Für Bramante begann die faszinierendste Zeit seines Lebens. Er fühlte sich, als seien die Tage der Fedeli zurückgekehrt. Dank seines Leibwächters und einer gewissen Vorsicht blieb er von Nachstellungen und Anschlägen des Kardinals verschont. Er rechnete immer wieder die Proportionen und Längen nach und ließ Antonio zeichnen, bis er eines Tages zum Papst gerufen wurde.

Er hatte kaum die Stanza della Segnatura betreten, als ihn der triumphierende Blick des Erzpriesters von Sankt Peter traf. Das konnte nichts Gutes bedeuten. Fast trotzig hielt er Giacomo den Ring entgegen, den er am Finger trug. Augenblicklich verschwand der Triumph aus den Augen des Dominikaners, und sein Gesicht verdüsterte sich. Bramante lächelte boshaft und beugte sich zum Boden, um dem Papst die Füße zu küssen. Inzwischen war es Julius jedoch zur Gewohnheit geworden, seinen Baumeister daran zu hindern, indem er ihm die Hand mit dem Fischerring hinhielt. Bramante richtete sich also wieder auf, küsste den Ring des Papstes. Dann begrüßte er mit einem freundschaftlichen Nicken Giuliano da Sangallo, der eine schwarze Mappe in der Hand hielt und in einen grasgrünen Mantel gekleidet war. Einzig der Samt machte die Farbe des Mantels erträglich. Bramante überlegte kurz, ob der alte Schwerenöter wohl eine neue Geliebte hatte. Dann wandte er sich Michelangelo zu.

»Ah, Messèr Michelangelo, mit Bestürzung habe ich von dem furchtbaren Anschlag erfahren. Gottlob, Ihr seid am Leben!«, rief er und blickte dabei kurz zu Giacomo hinüber, um ihm zu zeigen, dass er wusste, wer hinter dem Überfall steckte. Der Kardinal erwiderte den Blick kalt und ohne jede Regung. Er hielt ihn für einen Heuchler, und damit hatte er zumindest in diesem Fall recht, wie sich Bramante im Stillen eingestehen musste. Sein etwas zu dick aufgetragenes Mitgefühl hatte allerdings eine andere, unbeabsichtigte Wirkung.

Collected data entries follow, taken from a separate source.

theorem ownWithdraw_finishes (named : Byte) (s : State) : Finishes r slot s (ownWithdraw slot tag named s) := by
  unfold ownWithdraw
  split
  · exact answerInHand_finishes _ _ _ _ s
  · split
    next h found =>
      have ended := endHold_insides (State.isHeld_of_mem (State.isHeld_of_holdOf found).1) .withdrawn
        (notEvaluated .valid 0 s.clockCount).bytes
      unfold withdrawHold
      split
      · simp only
        split
        · exact .after (ended.work r) (answerInHand_finishes _ _ _ _ _)
        next abandoned => exact finishes_of_abandoned (ended.work r) abandoned
      · exact answerInHand_finishes _ _ _ _ s
    · split
      · exact answerInHand_finishes _ _ _ _ s
      · exact answerInHand_finishes _ _ _ _ s

/-- Every owner's part ends the request it has in hand (R148, R149). -/
theorem ownRequest_finishes (r : Request) (tag : Half) (taken : State) (inHand : s.port.inHand = some slot) :
    Finishes r slot s (ownRequest slot tag r taken s) := by
  cases r with
  | setClock a => exact ownSetClock_finishes a s
  | openRun a => exact ownOpenRun_finishes a inHand
  | depart next => exact ownDepart_finishes next s
  | arrive stop => exact ownArrive_finishes stop s
  | closeRun => exact ownCloseRun_finishes s
  | inspect a => exact ownInspect_finishes a taken s
  | dismiss index => exact ownDismiss_finishes index s
  | readRoster a => exact ownReadRoster_finishes a taken s
  | confirmMark a => exact ownConfirmMark_finishes a s
  | loadTable a => exact ownLoadTable_finishes a inHand
  | protectTable a => exact ownProtectTable_finishes a s
  | readTable a => exact ownReadTable_finishes a s
  | wipe => exact ownWipe_finishes inHand
  | withdraw named => exact ownWithdraw_finishes named s
  | malformed kind => exact answerInHand_finishes _ _ _ _ s

end

end

end Sys2Proof.Machine

/-! Every step is the take of a request, its owner's work, and the part's own changes after it, and leaves no request in hand. -/

namespace Sys2Proof.Machine

open Relation (ReflTransGen)

/-! ### The take (R146) -/

theorem busWrite_clearMark (x : Slot) (a : Nat) (bs : List Byte) (s : State) :
    busWrite a bs (clearMark x s) = clearMark x (busWrite a bs s) := by
  unfold busWrite
  by_cases writes : s.port.state.writes = true
  · by_cases whole : s.transferred bs.length = bs.length
    · rw [if_pos (by exact writes), if_pos writes, if_pos (by exact whole), if_pos whole]; rfl
    · rw [if_pos (by exact writes), if_pos writes, if_neg (by exact whole), if_neg whole]; rfl
  · rw [if_neg (by exact writes), if_neg writes]

theorem busRead_clearMark (x : Slot) (a n : Nat) (s : State) :
    busRead a n (clearMark x s) = clearMark x (busRead a n s) := by
  unfold busRead
  by_cases writes : s.port.state.writes = true
  · by_cases whole : s.transferred n = n
    · rw [if_pos (by exact writes), if_pos writes, if_pos (by exact whole), if_pos whole]; rfl
    · rw [if_pos (by exact writes), if_pos writes, if_neg (by exact whole), if_neg whole]; rfl
  · rw [if_neg (by exact writes), if_neg writes]

theorem readArguments_clearMark (x slot : Slot) (ranges : List (Nat × Nat)) (s : State) :
    readArguments slot ranges (clearMark x s) = clearMark x (readArguments slot ranges s) := by
  unfold readArguments
  induction ranges generalizing s with
  | nil => rfl
  | cons range ranges ih =>
    rw [List.foldl_cons, List.foldl_cons, ← ih]
    congr 1
    exact busRead_clearMark x _ _ s

theorem readArguments_moves (slot : Slot) (ranges : List (Nat × Nat)) (s : State) :
    BusMoves s (readArguments slot ranges s) := foldl_star (fun _ _ => busRead_moves _ _ _) s ranges

theorem passOver_moves (s : State) (slot : Slot) : BusMoves s (passOver s slot) := by
  unfold passOver
  split
  · exact .refl
  · exact busRead_moves _ _ s

/-- The examinations of a take, up to the slot's own (R146). -/
def lookedAt (slot : Slot) (s : State) : State :=
  examined slot (s.sweepDistance slot + 1) (busRead (s.slotAddress slot) 1 ((s.slotsBefore slot).foldl passOver s))

theorem lookedAt_moves (slot : Slot) (s : State) : BusMoves s (busRead (s.slotAddress slot) 1 ((s.slotsBefore slot).foldl passOver s)) :=
  (foldl_star passOver_moves s (s.slotsBefore slot)).trans (busRead_moves _ _ _)

/-- The accesses of a take to its slot, with the ended-hold mark cleared before them: no access looks at the marks. -/
theorem takeSlot_eq (slot : Slot) (ranges : List (Nat × Nat)) (s : State) :
    takeSlot slot ranges s =
      if (lookedAt slot s).port.state = .sweeping then
        readArguments slot ranges
          (busRead (s.slotAddress slot + 1) 3
            (busWrite (s.slotAddress slot) [SlotState.taken.code] (setInHand slot (clearMark slot (lookedAt slot s)))))
      else lookedAt slot s := by
  unfold takeSlot
  split
  next sweeping =>
    rw [if_pos (by exact sweeping)]
    have swap : setInHand slot (clearMark slot (lookedAt slot s)) = clearMark slot (setInHand slot (lookedAt slot s)) := rfl
    rw [swap, busWrite_clearMark, busRead_clearMark, readArguments_clearMark]
    rfl
  next other => rw [if_neg (by exact other)]; rfl

theorem busMoves_holds {s t : State} (moves : BusMoves s t) : t.port.holds = s.port.holds :=
  star_keeps (P := fun t => t.port.holds = s.port.holds)
    (fun _ _ move keeps => (NoticeMove.bus move).frame.1.trans keeps) moves rfl

/-- A take takes the request in hand, unless an access fails, and only while the port sweeps. -/
theorem takeSlot_moves {slot : Slot} {s : State} (free : s.isHeld slot = false) (ranges : List (Nat × Nat)) :
    TakeMoves s (takeSlot slot ranges s) ∧
      (s.port.inHand = none → (takeSlot slot ranges s).HandSweeps ∧
        ((takeSlot slot ranges s).port.inHand = none ∨ (takeSlot slot ranges s).port.inHand = some slot)) := by
  have looked := lookedAt_moves slot s
  have moves : TakeMoves s (lookedAt slot s) := looked.take.tail (.examined _ slot _)
  have hand : s.port.inHand = none → (lookedAt slot s).port.inHand = none := fun none =>
    looked.inside.keepsHand.elim id fun same => same.1.trans none
  rw [takeSlot_eq]
  split
  next sweeping =>
    have free' : (lookedAt slot s).isHeld slot = false := by
      have holds : (lookedAt slot s).port.holds = s.port.holds := (busMoves_holds looked :)
      rw [State.isHeld, holds]
      exact free
    have taken : TakeMove (clearMark slot (lookedAt slot s)) (setInHand slot (clearMark slot (lookedAt slot s))) :=
      .taken _ slot sweeping free' (Vector.getElem_set_self _)
    have accesses := ((busWrite_moves (s.slotAddress slot) [SlotState.taken.code]
      (setInHand slot (clearMark slot (lookedAt slot s)))).trans (busRead_moves (s.slotAddress slot + 1) 3 _)).trans
      (readArguments_moves slot ranges _)
    refine ⟨((moves.tail (.cleared _ slot)).tail taken).trans (BusMoves.take accesses), fun _ => ?_⟩
    have keeps := (BusMoves.inside accesses).keepsHand
    exact ⟨keeps.handSweeps (.inr sweeping), keeps.imp id fun same => same.1⟩
  · exact ⟨moves, fun none => ⟨.inl (hand none), .inl (hand none)⟩⟩

/-! ### What a step is made of -/

/-- What a step does: the take, the work of the request taken, which leaves no request in hand, and the part's own changes
after it, which neither open a run nor close one. -/
def Stepped (s t : State) : Prop :=
  ∃ r u v, TakeMoves s u ∧ Works r u v ∧ (s.port.inHand = none → v.port.inHand = none) ∧ Changes .wipe v t

theorem State.KeepsHand.handFree {s t : State} (keeps : s.KeepsHand t) (free : s.port.inHand = none) :
    t.port.inHand = none :=
  keeps.elim id fun same => same.1.trans free

theorem Stepped.before {s t u : State} (first : BusMoves s t) (rest : Stepped t u) : Stepped s u := by
  obtain ⟨r, v, w, take, work, inHand, after⟩ := rest
  exact ⟨r, v, w, first.take.trans take, work, fun none => inHand (first.inside.keepsHand.handFree none), after⟩

theorem Stepped.after {s t u : State} (first : Stepped s t) (rest : Changes .wipe t u) : Stepped s u := by
  obtain ⟨r, v, w, take, work, inHand, after⟩ := first
  exact ⟨r, v, w, take, work, inHand, after.trans rest⟩

theorem stepped_changes {s t : State} (changes : Changes .wipe s t) : Stepped s t :=
  ⟨.wipe, s, s, .refl, .refl, id, changes⟩

theorem stepped_works {s t : State} (works : Works .wipe s t) : Stepped s t := stepped_changes works.change

theorem stepped_port {s t : State} (moves : PortMoves s t) : Stepped s t := stepped_changes (moves.change _)

theorem endStep_moves (s : State) : PortMoves s (endStep s) :=
  (surroundings_moves (t := { s with busLeft := none, arrivals := [], owed := [] }) rfl).port.tail (.dozeEntered _)

theorem Stepped.endStep {s t : State} (first : Stepped s t) : Stepped s (endStep t) :=
  first.after ((endStep_moves t).change _)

Michelangelo maß ihn mit einem durchdringenden Blick, so als hielte er ihn für den Auftraggeber des Überfalls.

»Ich weiß Euer Mitgefühl zu schätzen, aber der Heilige Vater hat meinen Verlust geheilt und mich in einer so großzügigen Weise getröstet, wie es ein armer Mann wie ich nicht einmal zu hoffen wagen durfte.«

»Mit einer üppigen Zuwendung aus dem Schatz der Kirche, nicht wahr, Bruder Alidosi«, fügte Giacomo mit einem selbstgefälligen Lächeln hinzu. Offenbar wollte er Bramante treffen, indem er seinen Neid anstachelte. Der elegante Kardinal Alidosi zuckte zusammen, weil er es nicht schätzte, von seinem Kollegen in der schlichten Dominikanerkutte vertraulich als Bruder angesprochen zu werden.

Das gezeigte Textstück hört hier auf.